Довольно скоро школа закончилась, учась в институте я не так уж много и ездил, а если и путешествовал – то с зелёным брезентовым рюкзаком. А с 1979 года «Машину времени» вдруг пустили на гастроли – и вопрос функционального, надёжного и приятного во всех отношениях чемодана встал ребром. Время шагнуло вперед – я купил (на свои деньги!) невероятно модный чемодан из чёрного сверкающего пластика, зализанной космической формы, с роскошной скобой матового металла по всему периметру и утопленными в эту скобу замками. Отечественный, между прочим! Слушайте, я недавно был в музее Джимми Хендрикса в Сиэттле – он ездил с таким же, только, наверно, американским! Нет, ну получалось у наших иногда!

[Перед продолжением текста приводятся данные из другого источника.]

-- ==== Sys2Proof/Machine/Desc.lean ====
section
/-! DEFINITION. Descriptors I (chapter 8): the recipe image, the issue of a descriptor (R265–R276), tensors and their shares (R260,
R261), counts and indices (R266, R269), reads and writes of a descriptor, and its completion (R98). A descriptor performs its whole effect
at the step that issues it: every read first, then every target is translated and checked, then the writes (log 20). -/

namespace Sys2Proof.Machine

/-! ### The image (R248) -/

/-- Physical address of a byte of an admitted image (R249). -/
def imgPa (rc : Recipe) (off : Nat) : Nat :=
  let v := rc.va % 4096 + off
  rc.pages.getD (v / 4096) 0 + v % 4096

/-- Bytes of an image, as its memory holds them. -/
def imgPeek (s : State) (rc : Recipe) (off n : Nat) : List Byte := (List.range n).map fun k => mget s.mem (imgPa rc (off + k))

def descOff (i : Nat) : Nat := 64 + 64 * i
def extOff (rc : Recipe) (e : Nat) : Nat := 64 + 64 * rc.descCount + 64 * e
def cfgOff (rc : Recipe) (k : Nat) : Nat := 64 + 64 * (rc.descCount + rc.extCount) + 32 * k

/-- Descriptor `i` of an image. -/
def descAt (s : State) (rc : Recipe) (i : Nat) : List Byte := imgPeek s rc (descOff i) 64

/-! ### Common fields (Table 8-2) -/

def dKind (d : List Byte) : Nat := leAt d 0 1
def dFlag (d : List Byte) (n : Nat) : Bool := bit (leAt d 1 1) n
def dExt (d : List Byte) : Bool := dFlag d 0
def dOrdered (d : List Byte) : Bool := dFlag d 1
def dExtIdx (d : List Byte) : Nat := leAt d 2 2
def dContrib (d : List Byte) : Nat := bits (leAt d 4 1) 0 5
def dInd (d : List Byte) : Nat := leAt d 0x18 8
def dLenV (d : List Byte) : Bool := bit (dInd d) 12
def dLenMode (d : List Byte) : Nat := bits (dInd d) 13 1
def dLenPw (d : List Byte) : Nat := bits (dInd d) 0 12
def dIdxV (d : List Byte) : Bool := bit (dInd d) 28
def dIdxPw (d : List Byte) : Nat := bits (dInd d) 16 12
def dIdxOp (d : List Byte) : Nat := bits (dInd d) 29 2
def dIdxRange (d : List Byte) : Nat := bits (dInd d) 32 16

/-- The body word at an offset. -/
def dWord (d : List Byte) (off : Nat) : Nat := leAt d off 8
def dArg0 (d : List Byte) : Nat := dWord d 0x28
def dArg1 (d : List Byte) : Nat := dWord d 0x30
def dCount (d : List Byte) : Nat := leAt d 0x38 4
/-- TX, TY, TZ. -/
def dTensor (d : List Byte) (k : Nat) : Nat := bits (dWord d 0x20) (12 * k) 12

/-- Queue of a kind (Table 8-3): 0 matrix, 1 vector, 2 mover, 3 collective. -/
def queueOf (kind : Nat) : Nat := kind / 16

/-- Predecessors of descriptor `i`. -/
def dPreds (d : List Byte) (i : Nat) : List Nat :=
  ((List.range 4).map fun j => leAt d (8 + 2 * j) 2).filterMap fun k => if k = 0 then none else some (i - k)

/-- The waits of a descriptor: sluice and CLR. -/
def dWaits (d : List Byte) : List (Nat × Bool) :=
  (List.range 2).filterMap fun j =>
    let f := leAt d (0x10 + 2 * j) 2
    if bit f 15 then some (bits f 0 12, dFlag d (2 + j)) else none

/-- The sluices a descriptor sets. -/
def dSets (d : List Byte) : List Nat :=
  (List.range 2).filterMap fun j =>
    let f := leAt d (0x14 + 2 * j) 2
    if bit f 15 then some (bits f 0 12) else none

/-! ### Issue (R271–R276) -/

/-- The state of descriptor `i` in an invocation; none where it has not issued. -/
def descState (inv : Invocation) (i : Nat) : Option DescState := tfind inv.descs i
def descDone (inv : Invocation) (i : Nat) : Bool := descState inv i == some .complete

/-- A descriptor in execution: issued and not yet complete or ended (R276). -/
def inExec (st : DescState) : Bool := st == .inExec || st == .waitFault || st == .waitWake

/-- Has descriptor `i` issued. -/
def issued (inv : Invocation) (i : Nat) : Bool := (descState inv i).any (· ≠ .reading)

/-- A descriptor's requester. -/
def isDesc (p i : Nat) (r : Requester) : Bool := r == .descriptor p i || r == .descUpdate p i

/-- Does a request of descriptor `i` wait at an open not-present fault. -/
def atFault (s : State) (p i : Nat) : Bool := s.xlat.faults.any fun f => f.waiters.any fun w => isDesc p i w.req
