/-- Perform one piece at its adder, its flags raised (R142); the old elements come back. -/
def updApply (c : DCx) (op fmt cmp : Nat) (u : UpdPart) : DM (UpdPart × UpdRes) := do
  let r ← dm fun s =>
    let m := { dCtx s c u.rank with req := .descUpdate c.p c.i }
    match updateAtom s m u.pa op fmt u.xs cmp with
    | (.ok r, s) => (.ok (u, r), modCore s c.p fun k => dcInval k u.pa (opSize fmt * u.xs.length))
    | (.error e, s) => (.error (memStop s m 2 e), s)
  dRaise c r.2.fl
  pure r

/-- A free order of a list: unordered updates reach their adders in any order (R118, R119; log 3). -/
def freeOrder {α : Type} : Nat → List α → DM (List α)
  | 0, l => pure l
  | n + 1, l =>
    dm fun s =>
      let (k, s) := drawPick s l.length
      match l[k]? with
      | none => (.ok [], s)
      | some x => (do let r ← freeOrder n (l.eraseIdx k); pure (x :: r) : DM (List α)) s

/-- The places of an MUPDATE: an ordered one is issued by every counted member (R258). -/
def updPlaces (c : DCx) (n : Nat) (tx ty : Tensor) : List (Nat × Nat) :=
  let ps := places n [tx, ty]
  if dOrdered c.d then
    (if ps.length = 1 then (List.range n).map fun r => (r, 0) else ps).filter fun x => x.1 < dContrib c.d
  else ps

/-- Where an ordered update's old elements go. -/
def retTo (s : State) (p : Nat) : Option DTarget → RetTo
  | some (.mem rank ps _) => .mem (cdOfRank s p rank) ps
  | some (.grist rank pos off _) => .grist (cdOfRank s p rank) pos off
  | some (.host h off _) => .host h off
  | _ => .none

/-- The adders of a polder: its members' stack controllers and the FM dies. -/
def addersOf (s : State) (p : Nat) : List Nat := members s p ++ [25, 26, 27, 28]

/-- What one source of an ordered MUPDATE sends (R111, R112): its updates in issue order, then its end marker to every adder. -/
def sourceSends (s : State) (c : DCx) (op fmt : Nat) (us : List (UpdPart × RetTo)) (rank : Nat) : List Flight :=
  let src := cdOfRank s c.p rank
  let win := fun (adder : Nat) => ({ adder := adder, p := c.p, i := c.i, sub := c.sub, src := src } : UpdWindow)
  (us.filter (·.1.rank == rank)).map (fun u =>
    { win := win (homeDie u.1.pa), upd := some { pa := u.1.pa, op := op, fmt := fmt, elems := u.1.xs.map toW, cmp := toW (dArg1 c.d), tag := 0 },
      tag := none, early := false, ret := u.2 }) ++
    (addersOf s c.p).map fun a => { win := win a, upd := none, tag := none, early := false, ret := .none }

/-- An ordered update takes a tag of its source; where none is free its source stalls in line (R480). An end marker holds none. -/
def flightTag (s : State) (f : Flight) : Flight × State :=
  match f.upd, f.tag with
  | some u, none =>
    let r := Requester.descUpdate f.win.p f.win.i
    let ls := lsDesc s f.win.p f.win.i f.win.sub f.win.src
    match if tagFor s f.win.src r then takeTag s f.win.src { kind := 2, dest := f.win.adder, addr := u.pa, ls := ls, req := r } else none with
    | some (n, s) => ({ f with tag := some n }, dropWaiter s f.win.src (· == r))
    | none => (f, addWaiter s f.win.src { kind := 2, dest := f.win.adder, addr := u.pa, ls := ls, req := r, first := false, granted := false })
  | _, _ => (f, s)

/-- Send a list of updates and markers. -/
def sendFlights (s : State) (l : List Flight) : State :=
  l.foldl (fun s f =>
    let (f, s) := flightTag s f
    { s with fabric := { s.fabric with flight := s.fabric.flight ++ [f] } }) s

/-- MUPDATE. In ordered mode the updates and end markers leave in issue order, and the adders apply them as they arrive (R111–R116). -/
def mupdateBody (c : DCx) : DM DRes := do
  let tx ← operand c 0
  let ty ← operand c 1
  let tz ← operand c 2
  let op := bits (dArg0 c.d) 0 3
  let fmt := bits (dArg0 c.d) 4 3
  let sz := opSize fmt
  let len ← dLen c
  let s ← get
  let ps ← (updPlaces c (nMembers s c.p) tx ty).mapM fun x => do
    let n ← placeCount c len ty x.1 x.2
    pure (x.1, x.2, n)
  let us ← ps.mapM (updPlace c tx ty sz)
  let ret := op = 3 || op = 4
  let zs ← if ret then do
      let l ← us.flatten.mapM fun u => do
        let g ← rowIn c tz u.rank u.pos u.row
        wrPart c tz u.rank u.pos g false u.off (List.replicate (sz * u.xs.length) 0)
      l.flatten.mapM (dResolve c)
    else pure []
  let us := us.flatten
  if dOrdered c.d then
    let l := us.zipIdx.map fun u => (u.1, retTo s c.p zs[u.2]?)
    if !ps.all fun x => x.2.2 = 0 then
      modify fun s => sendFlights s ((List.range (dContrib c.d)).flatMap (sourceSends s c op fmt l))
    pure { fl := 0, idle := ps.all fun x => x.2.2 = 0 }
  else
    let us ← freeOrder us.length us
    let rs ← us.mapM (updApply c op fmt (dArg1 c.d))
    if ret && !zs.isEmpty then
      let l ← rs.mapM fun r => do
        let g ← rowIn c tz r.1.rank r.1.pos r.1.row
        wrPart c tz r.1.rank r.1.pos g false r.1.off (r.2.old.map (bytesLE sz)).flatten
      dCommit c l.flatten
    pure { fl := 0, idle := ps.all fun x => x.2.2 = 0 }

/-! ### Hubs (R23, R25, R468–R472) -/

/-- How many bytes of a payload of `n` bytes at an address a hub carries: the atoms whose bit [8] names it, or all where it serves alone (R23,
R25). -/
def hubBytes (s : State) (a n hub : Nat) : Nat :=
  if (hubsIn s).length = 2 then (((pieces a n).filter fun x => x.1 / 256 % 2 == hub).map (·.2)).sum else if (hubsIn s).contains hub then n else 0

/-- The hubs that a payload uses. -/
def hubsFor (s : State) (a n : Nat) : List Nat := [0, 1].filter fun h => hubBytes s a n h ≠ 0

/-- A payload of a collective goes through the hubs: it waits where none is in service, and ends with TX_LINK where a member has lost
its bundle to a hub that carries it (R469). A polder of one CD needs no hub. -/
def hubPass (c : DCx) (a n kind : Nat) : DM Unit := do
  let s ← get
  if nMembers s c.p ≤ 1 then pure ()
  else if (hubsIn s).isEmpty then throw .hold
  else match ((members s c.p).flatMap fun m => (hubsFor s a n).map fun h => (m, h)).find? fun x => bundleLost s x.1 x.2 with
    | some x => throw (.error (lostRec s (lsDesc s c.p c.i c.sub x.1) x.1 x.2 kind))
    | none => pure ()

/-- Where a tensor's bytes lie, for the hub split of R23. The spec gives grist no physical address: the grist byte address stands in for it
(DESIGN CHOICE, log 18). -/
def splitAddr (t : Tensor) : Nat := if t.loc = 2 then t.addr * 32 else t.addr

/-! ### Collectives -/

/-- COUNT of a collective on a position (R266): elements or bytes; 0 takes `all` of them. -/
def collCount (c : DCx) (len : Option Nat) (all rank pos : Nat) : DM Nat := countOn c len (if dCount c.d = 0 then all else dCount c.d) rank pos

/-- What each member contributes: its count at its position 0 (log 18). -/
def collCounts (c : DCx) (len : Option Nat) (all : Nat) : DM (List Nat) := do
  let s ← get
  (List.range (nMembers s c.p)).mapM fun r => collCount c len all r 0

/-- The writes of a collective's result: each place of TY takes the elements that its count covers, or all of them where `whole`. -/
def collWrites (c : DCx) (len : Option Nat) (all : Nat) (ty : Tensor) (unit : Nat → Nat) (whole : Bool) (data : List Byte) : DM (List DWr) := do
  let s ← get
  let l ← (places (nMembers s c.p) [ty]).mapM fun x => do
    let k ← collCount c len all x.1 x.2
    if k = 0 then pure [] else wrBytes c ty x.1 x.2 0 (if whole then data else data.take (unit k))
  pure l.flatten

/-- Elements of all rows of a tensor. -/
def allElems (t : Tensor) : Nat := (shareOf t 0 0).2 * t.cols

/-- One member's elements added to the running results; a member whose count is lower brings none beyond it (R266). -/
def reduceWith (op fmt : Nat) : List FRes → List Nat → List FRes
  | [], l => l.map fun v => ⟨v, 0⟩
  | l, [] => l
  | a :: as, v :: vs =>
    let r := adderOp op fmt a.v v 0
    ⟨r.v, a.fl ||| r.fl⟩ :: reduceWith op fmt as vs

/-- Elements of every member's contribution summed in ascending CD number (R109). -/
def reduceAll (op fmt : Nat) (l : List (List Nat)) : List FRes := l.foldl (reduceWith op fmt) []

/-- CALLRED (R109): a member contributes from its position 0 (log 18), the result goes to every place of TY. -/
def callredBody (c : DCx) : DM DRes := do
  let tx ← operand c 0
  let ty ← operand c 1
  let op := bits (dArg0 c.d) 0 3
  let fmt := bits (dArg0 c.d) 4 3
  let sz := opSize fmt
  let len ← dLen c
  let ks ← collCounts c len (allElems ty)
  let xs ← ks.zipIdx.mapM fun k => do
    let b ← dBytes c tx k.2 0 0 (k.1 * sz)
    pure (elemsOf sz k.1 b)
  let n := ks.foldl max 0 * sz
  hubPass c (splitAddr ty) n 6
  let rs := reduceAll op fmt xs
  let ws ← collWrites c len (allElems ty) ty (· * sz) false (rs.map fun r => bytesLE sz r.v).flatten
  modify fun s => modRun s c.p fun v => { v with reds := tins v.reds c.i (n, splitAddr ty) }
  dCommit c ws (flagsAll rs)
  pure { fl := flagsAll rs, idle := n = 0 }

/-- Bytes of `k` elements of a tensor. -/
def elemBytes (t : Tensor) (k : Nat) : Nat := (k * fBits t.fmt + 7) / 8

/-- CBCAST: the root's elements to every member (R472). -/
def cbcastBody (c : DCx) : DM DRes := do
  let tx ← operand c 0
  let ty ← operand c 1
  let root := bits (dArg0 c.d) 0 5
  let len ← dLen c
  let s ← get
  if nMembers s c.p ≤ root then invalid c
  else do
    let ks ← collCounts c len (allElems ty)
    let b ← dBytes c tx root 0 0 (elemBytes tx (ks.foldl max 0))
    hubPass c (splitAddr ty) b.length 5
    let ws ← collWrites c len (allElems ty) ty (elemBytes tx) false b
    dCommit c ws
    pure { fl := 0, idle := ks.all (· == 0) }

/-- CGATHER: every member's elements, concatenated in rank order, to every member (R472). -/
def cgatherBody (c : DCx) : DM DRes := do
  let tx ← operand c 0
  let ty ← operand c 1
  let s ← get
  let len ← dLen c
  let all := allElems ty / nMembers s c.p
  let ks ← collCounts c len all
  let l ← ks.zipIdx.mapM fun k => dBytes c tx k.2 0 0 (elemBytes tx k.1)
  hubPass c (splitAddr ty) l.flatten.length 5
  let ws ← collWrites c len all ty (elemBytes tx) true l.flatten
  dCommit c ws
  pure { fl := 0, idle := ks.all (· == 0) }

/-- The rank of the next or previous CD of the ring, where it is a member (R22). -/
def ringRank (s : State) (p r : Nat) (next : Bool) : Option Nat :=
  let cd := cdOfRank s p r
  let o := if next then (cd + 1) % 24 else (cd + 23) % 24
  if (members s p).contains o && o ≠ cd then some (rankOf s p o) else none

/-- The planes one member receives from the next or the previous CD: what that CD sent towards it, `ks` the counts by rank. Which half of a
run each direction has is a free choice of the implementation (log 18). -/
def haloPlane (c : DCx) (tx : Tensor) (ks : List Nat) (r : Nat) (fromNext : Bool) : DM (Option (List Byte)) := do
  let s ← get
  match ringRank s c.p r fromNext with
  | none => pure none
  | some o => do
    let towardsNext := !fromNext
    let k := ks.getD o 0
    let b ← dBytes c tx o 0 (if towardsNext == Config.haloOutNext then 0 else k) k
    pure (some (b.take (ks.getD r 0)))

/-- CHALO: COUNT bytes each way between ring neighbours. Traffic of a ring link that is down goes through the hubs (R470). -/
def chaloBody (c : DCx) : DM DRes := do
  let tx ← operand c 0
  let ty ← operand c 1
  let len ← dLen c
  let ks ← collCounts c len ((shareOf ty 0 0).2 * ty.rowBytes / 2)
  let l ← (List.range ks.length).mapM fun r => do
    let k := ks.getD r 0
    let nx ← haloPlane c tx ks r true
    let pv ← haloPlane c tx ks r false
    let put := fun (b : Option (List Byte)) (next : Bool) =>
      match b with
      | some b => wrMember c ty r (if next == Config.haloInNext then 0 else k) b
      | none => pure []
    let a ← put nx true
    let b ← put pv false
    pure (a ++ b)
  if !ks.all (· == 0) then dCommit c l.flatten
  pure { fl := 0, idle := ks.all (· == 0) }

/-! ### The commands -/

/-- MCOPY (R252). -/
def execMcopy (p i : Nat) (s : State) : Result := done (issueDesc p i (kindIs 0x20) mcopyBody s)

/-- MUPDATE (R258). -/
def execMupdate (p i : Nat) (s : State) : Result := done (issueDesc p i (kindIs 0x21) mupdateBody s)

/-- MFILL (R252). -/
def execMfill (p i : Nat) (s : State) : Result := done (issueDesc p i (kindIs 0x22) mfillBody s)

/-- MEVENT (R518). -/
def execMevent (p i : Nat) (s : State) : Result := done (issueDesc p i (kindIs 0x23) meventBody s)

/-- CALLRED (R109). -/
def execCallred (p i : Nat) (s : State) : Result := done (issueDesc p i (kindIs 0x30) callredBody s)

/-- CBCAST (R472). -/
def execCbcast (p i : Nat) (s : State) : Result := done (issueDesc p i (kindIs 0x31) cbcastBody s)

/-- CGATHER (R472). -/
def execCgather (p i : Nat) (s : State) : Result := done (issueDesc p i (kindIs 0x32) cgatherBody s)

/-- CHALO (R259). -/
def execChalo (p i : Nat) (s : State) : Result := done (issueDesc p i (kindIs 0x33) chaloBody s)

/-- The body of a descriptor's kind, for its rerun after a not-present wait (R446). -/
def bodyOf (d : List Byte) : DCx → DM DRes :=
  let m := bits (dArg0 d) 0 2
  match dKind d with
  | 1 => matrixBody
  | 2 => chainBody
  | 0x10 => vmapBody
  | 0x11 => vnormBody
  | 0x12 => if m = 0 then vmergeBody else if m = 1 then vmergeRescaleBody else vmergeNormaliseBody
  | 0x13 => if m = 0 then vsampleBody else if m = 1 then vsampleIndicesBody else vsampleCommitBody
  | 0x14 => vacceptBody
  | 0x15 => if m = 0 then vcompactAppendBody else if m = 1 then vcompactMoveBody else vcompactGatherBody
  | 0x20 => mcopyBody
  | 0x21 => mupdateBody
  | 0x22 => mfillBody
  | 0x23 => meventBody
  | 0x30 => callredBody
  | 0x31 => cbcastBody
  | 0x32 => cgatherBody
  | _ => chaloBody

На гастролях проходила бо́льшая часть жизни, и умение правильно обращаться с чемоданом точилось от года к году. Это сегодня группа приезжает в город с одним выступлением, а тогда заселялись в среднем на неделю – это четырнадцать концертов, а потом ещё на шесть – в соседний город. Гостиницы отличались крайним недружелюбием по отношению к тем, кто в них останавливался, о каких-то услугах типа стирки или заказа перекусить в номер ещё и слыхом не слыхивали. В одиннадцать часов, когда мы возвращались в гостиницу после двух концертов, возбужденные, голодные и готовые на всё, в ней как раз окончательно замирала жизнь – буфет и ресторан закрыты, и только дежурная на этаже строго следит за уровнем шума и наличием посторонних дам в вашей камере. Как же мы весело жили в этих приближённых к боевым условиях!